[Stored data entries]
----------------------------------------

/-- R292, R278: the oldest operations of a class retire, in issue order, once complete: their completion times count for the warp,
their flags are raised, and an engine arrival is made. What they read and wrote the warp has now read and written: no copy older than
that serves its core any more (R276). -/
def State.retireOps (k : Nat) (cls : OpClass) : Nat → State → State
  | 0, s => s
  | fuel + 1, s =>
    match s.warp? k with
    | none => s
    | some w =>
      match w.ops.find? fun o => decide (o.cls = cls) with
      | none => s
      | some o =>
        if o.busy then s
        else
          let s := s.modWarp k fun w =>
            let w := { (w.addFlags o.fl) with ops := w.ops.filter fun x => decide (x.id ≠ o.id) }
            if o.ct = 0 then w else { w with relChip := max w.relChip o.ct, relPod := max w.relPod (o.ct + 25) }
          let s := if o.seen.isEmpty then s else
            s.modCore w.core fun c => o.seen.foldl (fun c x => c.atLeast x.1 x.2 none) c
          let ended := ((s.block? w.node).map fun b => decide (b.st = .ended)).getD true
          let s := match o.arv with
            | some (r, n) => if ended then s else s.ringArrive w.node r n
            | none => s
          let s := if cls = .mtx then
              s.modBlock w.node fun b => { b with stamp := { b.stamp with mlast := some (s.podTime b.chip) } } else s
          State.retireOps k cls fuel s

/-- OPERATION_RETIRE (R292, R303): complete operations of a warp's class retire in order; one that has a further part to do takes
it, and what it waits for is looked at again. -/
def execOperationRetire (s : State) : Host.Outcome State Fault Refusal :=
  let k := s.cue.warp
  let cls := s.cue.cls
  match s.warp? k with
  | none => .next s
  | some w =>
    let s := (s.stepJobs k cls).retireOps k cls w.ops.length
    let s := (s.freeTiles k).tidyNode w.node
    let waits := (((s.warp? k).map Warp.ops).getD []).any fun o => decide (o.cls = cls) && decide (o.left = 0) && decide (o.job ≠ .idle)
    .next (if waits then s.sendOnce .operationRetire { warp := k, cls := cls } else s)

end Sys2Proof.Machine
end

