/-! ## Transfers and collectives -/

/-- R346 to R349: `put`, `get` and `putv`, whose parameters, block, counter and addresses pass their checks, put an operation of the transfer class under
way; `putv` sends one word of each acting fibre, 0 for the others, to a block's scratchpad.

R312, R350, R351: `arm` writes TARGET of a counter record; `await` goes on, as an acquire, once COUNT has reached TARGET and waits before; a gang that
has waited and is let go on completes; a record
outside the scratchpad or misaligned takes the trap. `grank` and `gsize` give the block's rank in a group and the group's size. -/
def Obligations.TransfersAndCounters : Prop :=
  (∀ (s : State) (k : Nat) (m : Lanes) (w : Warp) (g : Gang) (b : Block) (gd : BitVec 4) (d a : Code) (j : Nat), Issuing s k m w g b →
    lowestLane m = some j → inSet (guarded w m gd) j = true → w.role = .gen ∨ w.role = .copy → w.osc .coll < 63 →
    let q := guarded w m gd;
    let cx := seenBy false s k m w g b;
    let blocks := ((s.grid? b.gid).map GridRun.nblk).getD 0;
    let slotOk := fun (x : Word) => ∀ r n, arrivalOf x = some (r, n) → n < (b.rings.getD r {}).s;
    let D := fun (i : Nat) => w.sreg (d.toNat - 96 + i);
    let P := fun (i : Nat) => w.sreg (a.toNat - 96 + i);
    let dst := (D 1 ++ D 0).toNat;
    let src := (D 3 ++ D 2).toNat;
    let len := ((P 0).extractLsb' 0 24).toNat;
    let spd := (P 2).getLsbD 30;
    (∀ l : List Strip, d ∈ ([96, 100, 104, 108] : List Code) → a ∈ ([96, 100, 104, 108] : List Code) → w.readable (laneBit j) (d, 4) → w.readable (laneBit j) (a, 4) →
      0 < len → len % 4 = 0 → (P 2).extractLsb' 16 14 = 0 → ((P 2).getLsbD 31 = true → 16 * ((P 2).extractLsb' 0 16).toNat + 16 ≤ b.scratchSize) → slotOk (P 0) →
      l = [{ lane := j, src := src, dst := dst, len := len }] →
      ((P 1).toNat < blocks → (addrForm src = 15 → src / 2 ^ 30 % 4 = 0) →
        (if spd then dst < 2 ^ 25 ∧ dst + len ≤ b.scratchSize ∧ dst % 4 = 0 else addrForm dst ≠ 15) → cx.stripsPass s 4 l (!spd) →
        ∃ t, exec (.put gd d a) s = .next t ∧ Begins s t k m g .coll (arrivalOf (P 0)) (piecesOf l).length) ∧
      ((addrForm dst = 15 → dst / 2 ^ 25 % 2 ^ 35 = 0 → dst % 2 ^ 25 + len ≤ b.scratchSize) → addrForm src ≠ 15 → cx.stripsPass s 4 l true →
        ∃ t, exec (.get gd d a) s = .next t ∧ Begins s t k m g .coll (arrivalOf (P 0)) (piecesOf l).length)) ∧
    (96 ≤ d.toNat → d.toNat < 112 → w.readable (laneBit j) (d, 2) → w.readable q (a, 1) → a.toNat < 120 → Unlogged s b [a] →
      let v := cx.pair d j
      let bid := (v.extractLsb' 0 32).toNat
      let off := 128 * (v.extractLsb' 48 12).toNat
      let mark := 16 * (v.extractLsb' 32 16).toNat
      bid < blocks → v.extractLsb' 60 3 = 0 → off + 128 ≤ b.scratchSize → (v.getLsbD 63 = true → mark + 16 ≤ b.scratchSize) →
      ∃ t, exec (.putv gd d a) s = .next t ∧ Begins s t k m g .coll none 1 ∧ ((s.chip b.chip).fenced = false → UnderWay t .blockWrite fun c =>
        c.acc.node = b.node ∧ c.parts = [{ off := 0, len := 128, place := .blk bid off (if v.getLsbD 63 then some mark else none) }] ∧
        c.data = allLanes.flatMap fun i => leBytes 4 (if inSet q i then (cx.word a i).toNat else 0)))) ∧
  (∀ (s : State) (k : Nat) (m : Lanes) (w : Warp) (g : Gang) (b : Block) (gd : BitVec 4) (d a : Code) (j : Nat), Issuing s k m w g b → b.node = w.node →
    let q := guarded w m gd;
    let cx := seenBy false s k m w g b;
    (lowestLane m = some j → inSet q j = true → w.role = .gen ∨ w.role = .copy → d.toNat < 120 → Unlogged s b [d] → w.readable (laneBit j) (d, 1) →
      let off := (cx.word d j).toNat
      let fault := fun (i : Instr) (c : Word) => w.intrap = false → w.trapvec ≠ 0 → ∃ t w', exec i s = .next t ∧ t.warp? k = some w' ∧ w'.intrap = true ∧
        (w'.trapcause.extractLsb' 0 8).setWidth 32 = c ∧ w'.trapaddr = BitVec.ofNat 64 off ∧ (t.block? w.node).map Block.scratch = some b.scratch
      (a.toNat < 120 → Unlogged s b [a] → w.readable (laneBit j) (a, 2) →
        (off + 16 ≤ b.scratchSize → off % 16 = 0 → ∃ t b', exec (.arm gd d a) s = .next t ∧ LeavesBut s t False True k m g (Warp.becomes id) ∧
          t.block? w.node = some b' ∧ { b'.still with scratch := b.scratch, scrSoft := b.scrSoft, scrBad := b.scrBad } = b.still ∧ b'.scratch = memPut b.scratch (off + 8) (dwBytes 8 (cx.pair a j)) ∧
          ∀ n, n ≠ w.node → (t.block? n).map Block.still = (s.block? n).map Block.still) ∧
        (b.scratchSize < off + 16 → fault (.arm gd d a) 0x15) ∧ (off + 16 ≤ b.scratchSize → off % 16 ≠ 0 → fault (.arm gd d a) 0x13)) ∧
      (b.scratchSize < off + 16 → fault (.await gd d a) 0x15) ∧ (off + 16 ≤ b.scratchSize → off % 16 ≠ 0 → fault (.await gd d a) 0x13) ∧
      (off + 16 ≤ b.scratchSize → off % 16 = 0 → (∀ x, x ∈ b.scrSoft ++ b.scrBad → 4 * x + 3 < off ∨ off + 16 ≤ 4 * x) →
        (g.half = true ∨ leNat (memBytes b.scratch (off + 8) 8) ≤ leNat (memBytes b.scratch off 8) → ∃ t, exec (.await gd d a) s = .next t ∧
          Leaves s t k m g (Warp.becomes fun w => { w with acq := s.fresh })) ∧
        (g.half = false → leNat (memBytes b.scratch off 8) < leNat (memBytes b.scratch (off + 8) 8) → ∃ t w' g', exec (.await gd d a) s = .next t ∧ t.issuing = none ∧
          t.warp? k = some w' ∧ w'.still = w.still ∧ w'.gang? m = some g' ∧ g'.wait = .stall (.counter off) ∧ Outside s t))) ∧
    (∀ scalar : Bool, scalar = (scalarCode a && decide (96 ≤ d.toNat) && decide (d.toNat < 112)) → w.role = .gen ∨ w.role = .copy ∨ scalar = true → lowestLane q = some j → (scalar = true → lowestLane m = some j) → a.toNat < 120 → Unlogged s b [a] →
      w.readable (laneBit j) (a, 1) → w.writable q (d, 1) →
      let n := (cx.word a j).toNat
      let tells := fun (i : Instr) (v : Nat) => ∃ t, exec i s = .next t ∧ Leaves s t k m g (Warp.takes q (d, 1) fun _ => BitVec.ofNat 64 v)
      (∀ (r : GridRun) (x : Group), n < 256 → s.grid? b.gid = some r → tabLook r.groups n = some x → tells (.gsize gd d a) x.members.length ∧
        (b.bid ∉ x.members → tells (.grank gd d a) 0xFFFFFFFF) ∧
        ∀ i, x.members[i]? = some b.bid → b.bid ∉ x.members.take i → tells (.grank gd d a) i) ∧
      (256 ≤ n ∨ s.grid? b.gid = none ∨ (∀ r, s.grid? b.gid = some r → tabLook r.groups n = none) →
        tells (.gsize gd d a) 0 ∧ tells (.grank gd d a) 0xFFFFFFFF)))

----------------------------------------

> [YOUR GOAL]
Could you write out, exactly as they stand, only the lines above that begin at the line with "a gang that" and stop after the line with "((addrForm dst = 15"?

> [TASK SOLUTION]
R312, R350, R351: `arm` writes TARGET of a counter record; `await` goes on, as an acquire, once COUNT has reached TARGET and waits before; a gang that
has waited and is let go on completes; a record
outside the scratchpad or misaligned takes the trap. `grank` and `gsize` give the block's rank in a group and the group's size. -/
def Obligations.TransfersAndCounters : Prop :=
  (∀ (s : State) (k : Nat) (m : Lanes) (w : Warp) (g : Gang) (b : Block) (gd : BitVec 4) (d a : Code) (j : Nat), Issuing s k m w g b →
    lowestLane m = some j → inSet (guarded w m gd) j = true → w.role = .gen ∨ w.role = .copy → w.osc .coll < 63 →
    let q := guarded w m gd;
    let cx := seenBy false s k m w g b;
    let blocks := ((s.grid? b.gid).map GridRun.nblk).getD 0;
    let slotOk := fun (x : Word) => ∀ r n, arrivalOf x = some (r, n) → n < (b.rings.getD r {}).s;
    let D := fun (i : Nat) => w.sreg (d.toNat - 96 + i);
    let P := fun (i : Nat) => w.sreg (a.toNat - 96 + i);
    let dst := (D 1 ++ D 0).toNat;
    let src := (D 3 ++ D 2).toNat;
    let len := ((P 0).extractLsb' 0 24).toNat;
    let spd := (P 2).getLsbD 30;
    (∀ l : List Strip, d ∈ ([96, 100, 104, 108] : List Code) → a ∈ ([96, 100, 104, 108] : List Code) → w.readable (laneBit j) (d, 4) → w.readable (laneBit j) (a, 4) →
      0 < len → len % 4 = 0 → (P 2).extractLsb' 16 14 = 0 → ((P 2).getLsbD 31 = true → 16 * ((P 2).extractLsb' 0 16).toNat + 16 ≤ b.scratchSize) → slotOk (P 0) →
      l = [{ lane := j, src := src, dst := dst, len := len }] →
      ((P 1).toNat < blocks → (addrForm src = 15 → src / 2 ^ 30 % 4 = 0) →
        (if spd then dst < 2 ^ 25 ∧ dst + len ≤ b.scratchSize ∧ dst % 4 = 0 else addrForm dst ≠ 15) → cx.stripsPass s 4 l (!spd) →
        ∃ t, exec (.put gd d a) s = .next t ∧ Begins s t k m g .coll (arrivalOf (P 0)) (piecesOf l).length) ∧
      ((addrForm dst = 15 → dst / 2 ^ 25 % 2 ^ 35 = 0 → dst % 2 ^ 25 + len ≤ b.scratchSize) → addrForm src ≠ 15 → cx.stripsPass s 4 l true →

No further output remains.